Let us convert this information into arithmetic progression taking\[{{10}^{0}}C\]as first term and\[-{{2}^{0}}C\]as common difference as follows
\[10,\left( 10+\left( -2 \right) \right),\left( 10+2\left( -2 \right) \right),.........\]
Now, let us find the time at which the temperature is\[{{8}^{0}}C\]below zero
Here, the temperature\[-{{8}^{0}}C\]is the\[{{n}^{th}}\]term.
We know that the general representation of arithmetic progression is given as
\[a,a+d,a+2d,..........\]
Here, the formula of\[{{n}^{th}}\]is given as
\[{{T}_{n}}=a+\left( n-1 \right)d\]
By substituting the required values in above formula we get
\[\begin{align}
  & \Rightarrow -8=10+\left( n-1 \right)\left( -2 \right) \\
 & \Rightarrow \left( n-1 \right)\left( -2 \right)=-18 \\
 & \Rightarrow n-1=9 \\
 & \Rightarrow n=10 \\
\end{align}\]
So, the temperature is\[{{8}^{0}}C\]below zero will occur at\[{{10}^{th}}\]hour from start, so that the time will be 9pm because we considered that the first term as 12 noon.
Therefore at 9pm the temperature is\[{{8}^{0}}C\]below zero.
Now, we are asked to find the temperature at midnight.
Here, we can see that the initial time is taken as 12 noon, so the midnight will come at\[{{13}^{th}}\]term in arithmetic progression because we considered the first term as 12 noon.
So, let us find the temperature at midnight by taking the\[{{n}^{th}}\]term in arithmetic progression as\[{{13}^{th}}\]term.

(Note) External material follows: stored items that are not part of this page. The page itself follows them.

-- ==== Sys2Proof/Machine/BusWrite.lean ====
section
/-! DEFINITION. Machine/BusWrite.lean: a write of a register word by a master, block by block (R14, R17, R36 to R40): words with
an effect of their own go to the operation of that effect, all others follow their fields' access types. -/

namespace Sys2Proof.Machine

/-! Words whose access types say all (R14, R17). -/

/-- A write of `v` to one field of the word at `a`. -/
def State.writeField (m a v : Nat) (e : Fld × Acc) (s : State) : State :=
  match e.2 with
  | .rw => s.setFld e.1 (e.1.of v)
  | .rs => s.setFld e.1 (e.1.of v)
  | .evt => s.setFld e.1 (e.1.of v)
  | .ret => if (AON_RET.WORD 8).addr ≤ a then s.setFld e.1 v else s
  | .pair =>
    if a = e.1.addr then s.stageLow m a v
    else (s.setFld e.1 (s.halves m e.1.addr v (s.fld e.1))).unstage m e.1.addr
  | _ => s

/-- A write of a word with no effect of its own. -/
def State.plainWrite (m a v : Nat) (s : State) : State := each (fieldsAt a) (State.writeField m a v) s

/-- Has the word at `a` an RS field (R36, R505)? -/
def rsWord (a : Nat) : Bool := (fieldsAt a).any fun e => fieldRS e.1 e.2

/-! The blocks of Table 1.6. -/

/-- SYS. -/
def writeSys (m a v : Nat) (s : State) : State :=
  if a = SYS_CORECTL.RUN.addr then s.writeCorectl v
  else if a = SYS_RSTCTL.RESTART.addr then s.writeRstctl m v
  else s.plainWrite m a v

/-- BEL; a slot mask waits for the next frame and is mirrored for the power-up (R58, R75). -/
def writeBel (m a v : Nat) (s : State) : State :=
  if a = BEL_CTRL.SRC.addr then s.writeBelCtrl v
  else if a = BEL_MASK.MASK.addr + 4 then ((s.plainWrite m a v).put BEL_STAT.MASK_PEND true).mirrorPowerUp
  else if a = BEL_BUDGET.BUDGET.addr then s.writeBelBudget v
  else if a = BEL_MODE_CMD.GO.addr then s.modeCommand v
  else s.plainWrite m a v

/-- PCI. -/
def writePci (m a v : Nat) (s : State) : State :=
  if a = PCI_CTRL.MAXRATE.addr then writePciCtrl v s else s.plainWrite m a v

/-- HFE. -/
def writeHfe (m a v : Nat) (s : State) : State :=
  let f := (a - 0x40610000) / 8
  if a = HFE_CTRL.DA.addr then s.writeHfeCtrl v
  else if a = (HFE_QALLOC.NSQ f).addr ∧ f < 512 then s.writeQalloc f v
  else if a = (HFE_CMDLIM.LIMIT f).addr ∧ f < 512 then s.writeCmdlim f v
  else s.plainWrite m a v

/-- FNS; of a function's mailbox words the outbound 16 are writable. -/
def writeFns (m a v : Nat) (s : State) : State :=
  let off := a - 0x40810000
  if a = FNS_MBXACK.FUNC.addr then s.writeMbxAck v
  else if 0x40810000 ≤ a ∧ a < 0x40820000 then
    (if off % 0x80 < 0x40 then s
     else s.modFn (off / 0x80) fun r => { r with mbxOut := Tab.set 0 r.mbxOut (off % 0x40 / 4) (v % 2 ^ 32) })
  else s.plainWrite m a v

/-- ZPM. -/
def writeZpm (m a v : Nat) (s : State) : State :=
  let t := (a - 0x40a10000) / 8
  let g := (a - 0x40a01000) / 4
  if a = ZPM_CTRL.CKPT_NOW.addr then s.writeZpmCtrl v
  else if a = ZPM_DCMD.OP.addr then s.writeZcmd v
  else if a = (ZPM_PGRP.ROW g).addr ∧ g < 64 then s.writePgrp g v
  else if a = (ZPM_SSET.VALID t).addr ∧ t < 4096 then s.writeSset t v
  else s.plainWrite m a v

/-- MED. -/
def writeMed (m a v : Nat) (s : State) : State :=
  if a = MED_CTRL.LAYOUT.addr then s.writeMedCtrl v
  else if a = MED_UCMD.OP.addr then s.writeUcmd v
  else if a = MED_MIGR.OP.addr then s.writeMigr v
  else if a = MED_RCPDATA.STEPWORD.addr then s.writeRecipe v
  else s.plainWrite m a v

/-- FCH, by the page of the channel group (R35). -/
def writeFch (a v : Nat) (s : State) : State :=
  let g := (a - 0x40e00000) / 0x10000
  let off := a % 0x10000
  if off = 0 then s.writeGcfg g v
  else if off = 4 then s.writeGctrl g v
  else if 0x10 ≤ off ∧ off < 0x20 then s.writeTset g ((off - 0x10) / 8) (off % 8 / 4) v
  else if 0x40 ≤ off ∧ off < 0x50 then (s.writeFence g ((off - 0x40) / 4) v).holdCheck
  else if 0x1000 ≤ off ∧ off < 0x1800 then s.writeCal g ((off - 0x1000) / 0x100) (off % 0x100 / 0x10) (off % 0x10 / 4) v
  else s

/-- DRF, by the page of the engine (R35). -/
def writeDrf (m a v : Nat) (s : State) : State :=
  let e := (a - 0x41000000) / 0x2000
  match a % 0x2000 with
  | 0x00 => s.writeDrfCtrl e v
  | 0x08 => s.engCfg e 0x08 v
  | 0x0C => s.engCfg e 0x0C v
  | 0x10 => s.engCfg e 0x10 v
  | 0x114 => s.engCfg e 0x114 v
  | 0x14 => s.writeHead e v
  | 0x20 => s.submit e v
  | 0x104 => s.writeStore e v
  | 0x10C => s.windowLocal m e (some v)
  | _ => s.plainWrite m a v

/-- ECC. -/
def writeEcc (m a v : Nat) (s : State) : State :=
  let n := (a - 0x41200100) / 4
  if a = ECC_CTRL.DCLR.addr then
    (let s := s.plainWrite m a v
     if ECC_CTRL.DCLR.of v = 1 then s.clearEccCounts else s)
  else if a = (ECC_PROF.SOFT n).addr ∧ n < 16 then s.writeProfile n v
  else s.plainWrite m a v

/-- MSH. -/
def writeMsh (m a v : Nat) (s : State) : State :=
  let t := (a - 0x41410000) / 4
  if a = MSH_DCMD.OP.addr then (s.writeDcmd v).holdCheck
  else if a = MSH_PDATA.DIE.addr then s.writePdata v
  else if a = MSH_RCPDATA.WORD.addr then s.writeRcpdata v
  else if a = MSH_RSHP.GO.addr then s.writeRshp v
  else if a = (MSH_SSET.VALID t).addr ∧ t < 4096 then s.writeMshSset t v
  else s.plainWrite m a v

/-- HLD. -/
def writeHld (m a v : Nat) (s : State) : State := if a = HLD_CTRL.EN.addr then s.writeHldCtrl v else s.plainWrite m a v

/-- TUB; the reservations are writable only while the pool is disabled (R455). -/
def writeTub (m a v : Nat) (s : State) : State :=
  let c := (a - 0x41800200) / 8
  if a = TUB_CTRL.EN.addr then s.writeTubCtrl v
  else if 0x41800100 ≤ a ∧ a < 0x41800130 then (if s.on TUB_CTRL.EN then s else s.plainWrite m a v)
  else if a = (TUB_REQ.OP c).addr ∧ c < 4 then s.writeTubReq m c v
  else if a = TUB_REL.OP.addr then s.writeTubRel m v
  else if a = TUB_WUSE.USE.addr then s.writeTubUse m v
  else if 0x41801000 ≤ a ∧ a < 0x41801200 then s.writeTubWin m (a - 0x41801000) v
  else s.plainWrite m a v

/-- MEM. -/
def writeMem (m a v : Nat) (s : State) : State :=
  let n := (a - 0x41a00100) / 4
  if a = MEM_CTRL.LOCK.addr then s.writeMemCtrl v
  else if a = MEM_RETIRE.GO.addr then s.writeRetire v
  else if a = (MEM_BANKASN.OWNER n).addr ∧ n < 56 then s.writeBank n v
  else s.plainWrite m a v

/-- CIP. -/
def writeCip (m a v : Nat) (s : State) : State :=
  if a = CIP_GRING.BASE.addr then s.writeGring v
  else if a = CIP_GTAIL.TAIL.addr then s.writeGtail v
  else if a = CIP_REKEY.GO.addr then s.writeRekey v
  else if a = CIP_LEASE.HOLD.addr then s.writeLease m v
  else s.plainWrite m a v

/-- EVT. -/
def writeEvt (m a v : Nat) (s : State) : State :=
  if a = EVT_SWTRIG.SOURCE.addr then s.writeSwtrig v
  else if a = EVT_AEN.TYPE.addr then s.writeAen v
  else s.plainWrite m a v

/-- PWR. -/
def writePwr (m a v : Nat) (s : State) : State :=
  let n := (a - 0x42000020) / 4
  if a = PWR_REQ.GO.addr then s.writePwrReq v
  else if a = PWR_DOMREQ.OP.addr then s.domainRequest (PWR_DOMREQ.OP.of v) (PWR_DOMREQ.DOMAIN.of v)
  else if a = (PWR_ANS.ANS n).addr ∧ n < 4 then s.writeAns n m v
  else s.plainWrite m a v

/-- THM. -/
def writeThm (m a v : Nat) (s : State) : State := if a = THM_CTRL.NANDEN.addr then s.writeThmCtrl v else s.plainWrite m a v

/-- MGT; the firmware request's data buffer is 4 KiB of bytes. -/
def writeMgt (m a v : Nat) (s : State) : State :=
  if a = MGT_CTRL.NET_EN.addr then (s.plainWrite m a v).endNetLoops
  else if a = MGT_FREQ.GO.addr then s.writeFreq m v
  else if 0x42401000 ≤ a ∧ a < 0x42402000 then
    each (List.range 4) (fun i s => s.modMgt fun x =>
      { x with fdata := Tab.set 0 x.fdata (a - 0x42401000 + i) (v / 256 ^ i % 256) }) s
  else s.plainWrite m a v

/-- EVR. -/
def writeEvr (m a v : Nat) (s : State) : State :=
  if a = EVR_CTRL.EN.addr then s.writeEvrCtrl v
  else if a = EVR_TRIG.GO.addr then s.writeTrig v
  else if a = EVR_CUR.SEQ.addr + 4 then s.writeCursor m v
  else s.plainWrite m a v

/-- TLY. -/
def writeTly (m a v : Nat) (s : State) : State :=
  if a = TLY_CTRL.SNAP.addr then (if bit v 0 then s.requestSnap else s) else s.plainWrite m a v

/-- SAF. -/
def writeSaf (m a v : Nat) (s : State) : State :=
  let n := (a - 0x42a00020) / 4
  if a = (SAF_WDOG.KICK n).addr ∧ n < 6 then s.writeWdog m n v else s.plainWrite m a v

/-- TST; what a loopback that STOP ends has counted is not the write's to say: free values. -/
def writeTst (m a v : Nat) (s : State) : State :=
  let k := (a - 0x42c00000) / 0x20
  let x := (Config.freeWord s.free).toNat
  if a = (TST_LBCTL.GO k).addr ∧ k < 4 then s.tookFree.writeLbctl k v x (x % 2 ^ 24) (x % 256)
  else if a = TST_BIST.GO.addr then s.writeBist v
  else if a = TST_DBG.REQ.addr then s.writeDbg v
  else s.plainWrite m a v

/-- The write of the word at normal-alias address `a` by master `m`: ignored and counted where the word is of type RS and the master
of the normal world (R467). -/
def State.writeWord (m a v : Nat) (s : State) : State :=
  if rsWord a && !s.secure m then s.rsWrite m a
  else
    match (a - 0x40000000) / 0x200000 with
    | 0 => writeSys m a v s
    | 1 => writeBel m a v s
    | 2 => writePci m a v s
    | 3 => writeHfe m a v s
    | 4 => writeFns m a v s
    | 5 => writeZpm m a v s
    | 6 => writeMed m a v s
    | 7 => writeFch a v s
    | 8 => writeDrf m a v s
    | 9 => writeEcc m a v s
    | 10 => writeMsh m a v s
    | 11 => writeHld m a v s
    | 12 => writeTub m a v s
    | 13 => writeMem m a v s
    | 14 => writeCip m a v s
    | 15 => writeEvt m a v s
    | 16 => writePwr m a v s
    | 17 => writeThm m a v s
    | 18 => writeMgt m a v s
    | 19 => writeEvr m a v s
    | 20 => writeTly m a v s
    | 21 => writeSaf m a v s
    | 22 => writeTst m a v s
    | 23 => s.plainWrite m a v
    | _ => s

end Sys2Proof.Machine
end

We know that the general representation of arithmetic progression is given as
\[a,a+d,a+2d,..........\]
Here, the formula of\[{{n}^{th}}\]is given as
\[{{T}_{n}}=a+\left( n-1 \right)d\]
By using this formula we calculate the required result.
Now let us find\[{{13}^{th}}\]term.
By substituting the required values in the formula we get
\[\begin{align}
  & \Rightarrow {{T}_{13}}=10+\left( 13-1 \right)\left( -2 \right) \\
 & \Rightarrow {{T}_{13}}=10+\left( 12 \right)\left( -2 \right) \\
 & \Rightarrow {{T}_{13}}=10-24 \\
 & \Rightarrow {{T}_{13}}=-14 \\
\end{align}\]
Therefore, the temperature at the midnight is\[-{{14}^{0}}C\]

So, the correct answer is “Option (b)”.

Note: Students will make mistakes in taking the number of terms. Here, we have taken the arithmetic progression as
\[10,\left( 10+\left( -2 \right) \right),\left( 10+2\left( -2 \right) \right),.........\]
Here, the first term is\[{{10}^{0}}C\], which is the temperature at 12 noon. Since this is the first term then 12 midnight will occur at\[{{13}^{th}}\]term. But students will make mistakes in taking as\[{{12}^{th}}\]term considering the time, which results in the wrong result. So, the\[{{n}^{th}}\]term depends on the first term. This part needs to be taken care of.